Vague crimes also lead to inconsistent and arbitrary sentences. Consider the example of robbery. In the current code, there’s a single robbery statute with a maximum penalty of 15 years. It covers everything from nonviolent pickpocketing to beating someone up so badly that they’re hospitalized. Even snatching a pizza from a delivery driver and refusing to pay qualifies as robbery under the current code. And the penalty for the offense doesn’t change if the offender was armed (though other gun offenses may apply). The RCCA, by contrast, divides the crime into armed robbery and unarmed robbery, then breaks each category into first-degree, second-degree, and third-degree offenses.
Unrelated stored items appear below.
-- ==== Sys2Proof/Laws/Ops.lean ====
section
/-! SUPPORT. What each shared operation can do, said once: the completion step, writes to a channel's registers, the bodies. -/

namespace Sys2Proof.Machine

/-! The completion step (R119) -/

/-- The state a completion of the selected channel leaves, from what its body gave. -/
def State.afterBody (s : State) (ch : Channel) (ran : Except ErrCode Channel × Nat) : State :=
  ((s.setChan s.sel (ch.settle s.bufBytes ran.1)).pend s.sel).setDraws ran.2

/-- A completion of a BUSY channel always answers a next state. -/
theorem complete_of_busy {s : State} {ch : Channel} (body : Body) (hch : s.chan? s.sel = some ch)
    (hbusy : ch.busy = true) : complete body s = .next (s.afterBody ch (body s.bufBytes ch s.draws)) := by
  simp [complete, hch, hbusy, State.afterBody]

/-- Everything the completion operation can do when it answers a next state. -/
theorem complete_next {body : Body} {s t : State} (h : complete body s = .next t) :
    ∃ ch, s.chan? s.sel = some ch ∧ ch.busy = true ∧ t = s.afterBody ch (body s.bufBytes ch s.draws) := by
  unfold complete at h
  split at h
  · cases h
  · next ch hch =>
    split at h
    · next hb => cases h; exact ⟨ch, hch, hb, rfl⟩
    · cases h

/-- The completion operation never refuses. -/
theorem complete_not_refused (body : Body) (s : State) (r : Refusal) : complete body s ≠ .refused r := by
  unfold complete
  split
  · simp
  · split <;> simp

@[simp] theorem State.afterBody_bufBytes (s : State) (ch : Channel) (ran : Except ErrCode Channel × Nat) :
    (s.afterBody ch ran).bufBytes = s.bufBytes := rfl
@[simp] theorem State.afterBody_intEnable (s : State) (ch : Channel) (ran : Except ErrCode Channel × Nat) :
    (s.afterBody ch ran).intEnable = s.intEnable := rfl
@[simp] theorem State.afterBody_intStatus (s : State) (ch : Channel) (ran : Except ErrCode Channel × Nat) :
    (s.afterBody ch ran).intStatus = s.intStatus ||| channelBit s.sel := rfl
@[simp] theorem State.afterBody_sel (s : State) (ch : Channel) (ran : Except ErrCode Channel × Nat) :
    (s.afterBody ch ran).sel = s.sel := rfl
@[simp] theorem State.afterBody_host (s : State) (ch : Channel) (ran : Except ErrCode Channel × Nat) :
    (s.afterBody ch ran).host = s.host := rfl
@[simp] theorem State.afterBody_sched (s : State) (ch : Channel) (ran : Except ErrCode Channel × Nat) :
    (s.afterBody ch ran).sched = s.sched := rfl
@[simp] theorem State.afterBody_reads (s : State) (ch : Channel) (ran : Except ErrCode Channel × Nat) :
    (s.afterBody ch ran).reads = s.reads := rfl
@[simp] theorem State.afterBody_draws (s : State) (ch : Channel) (ran : Except ErrCode Channel × Nat) :
    (s.afterBody ch ran).draws = ran.2 := rfl
@[simp] theorem State.afterBody_delay (s : State) (ch : Channel) (ran : Except ErrCode Channel × Nat) :
    (s.afterBody ch ran).delay = s.delay := rfl
@[simp] theorem State.afterBody_numCh (s : State) (ch : Channel) (ran : Except ErrCode Channel × Nat) :
    (s.afterBody ch ran).numCh = s.numCh := by
  simp [State.afterBody]

theorem State.afterBody_chan?_self {s : State} {ch : Channel} (hch : s.chan? s.sel = some ch)
    (ran : Except ErrCode Channel × Nat) :
    (s.afterBody ch ran).chan? s.sel = some (ch.settle s.bufBytes ran.1) := by
  simpa [State.afterBody] using State.chan?_setChan_self hch _

theorem State.afterBody_chan?_ne (s : State) (ch : Channel) (ran : Except ErrCode Channel × Nat) {d : Nat}
    (hd : d ≠ s.sel) : (s.afterBody ch ran).chan? d = s.chan? d := by
  simpa [State.afterBody] using State.chan?_setChan_ne s hd _

/-- After a body has ended or raised a code, the channel is IDLE and `DONE`. -/
@[simp] theorem Channel.settle_busy (ch : Channel) (n : Nat) (r : Except ErrCode Channel) :
    (ch.settle n r).busy = false := by cases r <;> rfl
@[simp] theorem Channel.settle_done (ch : Channel) (n : Nat) (r : Except ErrCode Channel) :
    (ch.settle n r).done = true := by cases r <;> rfl
@[simp] theorem Channel.settle_ok (ch ran : Channel) (n : Nat) : ch.settle n (.ok ran) = ran.retire .ok := rfl
@[simp] theorem Channel.settle_error (ch : Channel) (n : Nat) (code : ErrCode) :
    ch.settle n (.error code) = (ch.fail n).retire code := rfl

/-- A completion changes nothing outside its channel but that channel's bit of `INT_STATUS`. -/
theorem State.afterBody_onlyChannel (s : State) (ch : Channel) (ran : Except ErrCode Channel × Nat) :
    OnlyChannel s.sel s (s.afterBody ch ran) where
  bufBytes := rfl
  numCh := by simp
  others := fun _ hd => s.afterBody_chan?_ne ch ran hd
  intStatus := .inr rfl
  intEnable := rfl
  sel := rfl
  host := rfl
  sched := rfl
  reads := rfl
  delay := rfl

/-! Writes to a channel's registers (R49, R52) -/

theorem State.protectedWrite_of_none {s : State} {c : Nat} (h : s.chan? c = none) (f : Channel → Channel) :
    s.protectedWrite c f = s := by simp [State.protectedWrite, h]

theorem State.protectedWrite_of_busy {s : State} {c : Nat} {ch : Channel} (h : s.chan? c = some ch)
    (hb : ch.busy = true) (f : Channel → Channel) : s.protectedWrite c f = s.setChan c ch.dropWrite := by
  simp [State.protectedWrite, h, hb]

theorem State.protectedWrite_of_idle {s : State} {c : Nat} {ch : Channel} (h : s.chan? c = some ch)
    (hb : ch.busy = false) (f : Channel → Channel) : s.protectedWrite c f = s.setChan c (f ch) := by
  simp [State.protectedWrite, h, hb]

/-- A write to one channel's register changes at most that channel: either nothing, or the channel is replaced by what the write
makes of it. -/
theorem State.protectedWrite_cases (s : State) (c : Nat) (f : Channel → Channel) :
    s.protectedWrite c f = s ∨
      ∃ ch, s.chan? c = some ch ∧
        ((ch.busy = true ∧ s.protectedWrite c f = s.setChan c ch.dropWrite) ∨
          (ch.busy = false ∧ s.protectedWrite c f = s.setChan c (f ch))) := by
  cases h : s.chan? c with
  | none => exact .inl (State.protectedWrite_of_none h f)
  | some ch =>
    cases hb : ch.busy with
    | true => exact .inr ⟨ch, rfl, .inl ⟨hb, State.protectedWrite_of_busy h hb f⟩⟩
    | false => exact .inr ⟨ch, rfl, .inr ⟨hb, State.protectedWrite_of_idle h hb f⟩⟩

theorem State.statusWrite_cases (s : State) (c : Nat) (v : Word) :
    s.statusWrite c v = s ∨
      ∃ ch, s.chan? c = some ch ∧
        s.statusWrite c v = s.setChan c { ch with werr := ch.werr && !v.getLsbD 8 } := by
  cases h : s.chan? c with
  | none => exact .inl (by simp [State.statusWrite, h])
  | some ch => exact .inr ⟨ch, rfl, by simp [State.statusWrite, h]⟩

/-! The checks (R90) and the bodies -/

theorem Channel.keyMaterialOk_iff (ch : Channel) : ch.keyMaterialOk = true ↔ KeyMaterialLegal ch := by
  unfold Channel.keyMaterialOk
  simp only [Bool.and_eq_true, Bool.or_eq_true, beq_iff_eq]
  exact ⟨fun h => ⟨by rcases h.1 with (h | h) | h <;> simp [h], h.2⟩,
    fun h => ⟨by rcases h.keyLen with h | h | h <;> simp [h], h.ivLen⟩⟩

theorem notWholeBlocks_iff (len : Nat) : notWholeBlocks len = true ↔ len = 0 ∨ len % 16 ≠ 0 := by
  simp [notWholeBlocks]

/-- Everything the checks can answer. -/
theorem validate_cases (op : DataOp) (n : Nat) (ch : Channel) :
    (validate op n ch = .ok () ∧ ch.keyMaterialOk = true ∧ ch.inLen.toNat ≤ n ∧
        (op = .enc ∨ notWholeBlocks ch.inLen.toNat = false)) ∨
      (validate op n ch = .error .invalidKeyMaterial ∧ ch.keyMaterialOk = false) ∨
      (validate op n ch = .error .invalidDataLength ∧ ch.keyMaterialOk = true ∧
        (n < ch.inLen.toNat ∨ (op = .encRaw ∧ notWholeBlocks ch.inLen.toNat = true))) ∨
      (validate op n ch = .error .invalidCiphertextLength ∧ ch.keyMaterialOk = true ∧ ch.inLen.toNat ≤ n ∧
        (op = .dec ∨ op = .decRaw) ∧ notWholeBlocks ch.inLen.toNat = true) := by
  unfold validate
  cases hk : ch.keyMaterialOk
  · simp
  · by_cases hn : n < ch.inLen.toNat
    · simp [hn]
    · cases hw : notWholeBlocks ch.inLen.toNat <;> cases op <;> simp [hn] <;> omega

/-- Everything the frame of the data commands can answer. -/
theorem dataBody_cases (op : DataOp) (cipher : Cipher) (n : Nat) (ch : Channel) (draws : Nat) :
    (∃ code, validate op n ch = .error code ∧ dataBody op cipher n ch draws = (.error code, draws)) ∨
      (validate op n ch = .ok () ∧
        ((∃ code, cipher ch.keyBytes ch.ivBytes (ch.input draws).1 = .error code ∧
            dataBody op cipher n ch draws = (.error code, (ch.input draws).2)) ∨
          (∃ y chain, cipher ch.keyBytes ch.ivBytes (ch.input draws).1 = .ok (y, chain) ∧
            dataBody op cipher n ch draws = (.ok (ch.finish n y chain), (ch.input draws).2)))) := by
  unfold dataBody
  cases hv : validate op n ch with
  | error code => exact .inl ⟨code, rfl, rfl⟩
  | ok u =>
    refine .inr ⟨rfl, ?_⟩
    cases hc : cipher ch.keyBytes ch.ivBytes (ch.input draws).1 with
    | error code => exact .inl ⟨code, rfl, rfl⟩
    | ok out => exact .inr ⟨out.1, out.2, rfl, rfl⟩

/-- What a body can leave (R95, R101, R120): a raised code, or the success epilogue with an output that fits `DOUT`, or the cleared
channel. -/
inductive BodyEnds (n : Nat) (ch : Channel) : Except ErrCode Channel → Prop where
  | failed (code : ErrCode) (h : code ≠ .ok) : BodyEnds n ch (.error code)
  | finished (y chain : List Byte) (h : y.length ≤ n + 16) : BodyEnds n ch (.ok (ch.finish n y chain))
  | cleared : BodyEnds n ch (.ok (ch.cleared n))

theorem validate_error_ne_ok {op : DataOp} {n : Nat} {ch : Channel} {code : ErrCode}
    (h : validate op n ch = .error code) : code ≠ .ok := by
  rcases validate_cases op n ch with ⟨h', _⟩ | ⟨h', _⟩ | ⟨h', _⟩ | ⟨h', _⟩ <;> rw [h'] at h <;> cases h <;> simp

theorem validate_ok_le {op : DataOp} {n : Nat} {ch : Channel} (h : validate op n ch = .ok ()) :
    ch.inLen.toNat ≤ n := by
  rcases validate_cases op n ch with ⟨_, _, hle, _⟩ | ⟨h', _⟩ | ⟨h', _⟩ | ⟨h', _⟩
  · exact hle
  all_goals rw [h'] at h; cases h

/-- Each data command's body leaves one of the three, whatever the parameters, when `BUF_BYTES` is a multiple of 16. -/
theorem dataBody_ends {op : DataOp} {cipher : Cipher} {n : Nat} (ch : Channel) (draws : Nat)
    (hlen : ∀ key iv x y chain, x.length ≤ n → cipher key iv x = .ok (y, chain) → y.length ≤ n + 16)
    (herr : ∀ key iv x code, cipher key iv x = .error code → code ≠ .ok) :
    BodyEnds n ch (dataBody op cipher n ch draws).1 := by
  rcases dataBody_cases op cipher n ch draws with ⟨code, hv, h⟩ | ⟨hv, ⟨code, hc, h⟩ | ⟨y, chain, hc, h⟩⟩
  · rw [h]; exact .failed code (validate_error_ne_ok hv)
  · rw [h]; exact .failed code (herr _ _ _ _ hc)
  · rw [h]
    exact .finished y chain (hlen _ _ _ _ _ (by simpa using validate_ok_le hv) hc)

theorem encBody_ends (n : Nat) (ch : Channel) (draws : Nat) : BodyEnds n ch (dataBody .enc encCipher n ch draws).1 := by
  refine dataBody_ends ch draws (fun key iv x y chain hx h => ?_) (fun key iv x code h => ?_)
  · simp only [encCipher, Except.ok.injEq, Prod.mk.injEq] at h
    rw [← h.1, length_cbcEnc, length_pad]
    omega
  · simp [encCipher] at h

theorem decBody_ends (n : Nat) (ch : Channel) (draws : Nat) : BodyEnds n ch (dataBody .dec decCipher n ch draws).1 := by
  refine dataBody_ends ch draws (fun key iv x y chain hx h => ?_) (fun key iv x code h => ?_)
  · unfold decCipher at h
    split at h
    · simp only [Except.ok.injEq, Prod.mk.injEq] at h
      rw [← h.1]
      have := length_unpad_le (cbcDec key iv x)
      rw [length_cbcDec] at this
      omega
    · cases h
  · unfold decCipher at h
    split at h
    · cases h
    · cases h; simp

theorem encRawBody_ends (n : Nat) (ch : Channel) (draws : Nat) :
    BodyEnds n ch (dataBody .encRaw encRawCipher n ch draws).1 := by
  refine dataBody_ends ch draws (fun key iv x y chain hx h => ?_) (fun key iv x code h => ?_)
  · simp only [encRawCipher, Except.ok.injEq, Prod.mk.injEq] at h
    rw [← h.1, length_cbcEnc]
    omega
  · simp [encRawCipher] at h

theorem decRawBody_ends (n : Nat) (ch : Channel) (draws : Nat) :
    BodyEnds n ch (dataBody .decRaw decRawCipher n ch draws).1 := by
  refine dataBody_ends ch draws (fun key iv x y chain hx h => ?_) (fun key iv x code h => ?_)
  · simp only [decRawCipher, Except.ok.injEq, Prod.mk.injEq] at h
    rw [← h.1, length_cbcDec]
    omega
  · simp [decRawCipher] at h

theorem clearBody_ends (n : Nat) (ch : Channel) (draws : Nat) : BodyEnds n ch (clearBody n ch draws).1 := .cleared

theorem illegalBody_ends (n : Nat) (ch : Channel) (draws : Nat) : BodyEnds n ch (illegalBody n ch draws).1 :=
  .failed .illegalCommand (by simp)

end Sys2Proof.Machine
end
Third-degree unarmed robbery covers conduct that involves verbal threats or minor injuries like a bruise; the maximum sentence is two years. Second-degree unarmed robbery covers more serious injuries like a broken arm; the maximum sentence is four years. First-degree unarmed robbery covers life-threatening injuries; the maximum sentence is 14 years. These sentences are much higher if the person has a weapon, imposing a maximum penalty of 20 years on top of the sentence for additional weapons offenses.
This nuance is not reflected in the discourse. A critic of the RCCA could claim that the maximum sentence for robbery has dropped. In a misleading sense, that’s true: A pickpocket who would’ve faced a max of 15 years now faces a max of two. But in reality, the RCCA has brought the penalty in proportion to the severity of the crime by creating gradations. It reserves longer sentences for people who commit worse crimes. First-degree armed robbery is punishable by 20 years in prison, a sentence Fox News recently characterized as “a slap on the wrist.” That person is also subject to punishment under a separate chapter that covers weapons offenses. A thief who grabs a woman’s wrist then runs away with her purse deserves to be punished. They do not deserve the same punishment as a thief who beats that woman half to death.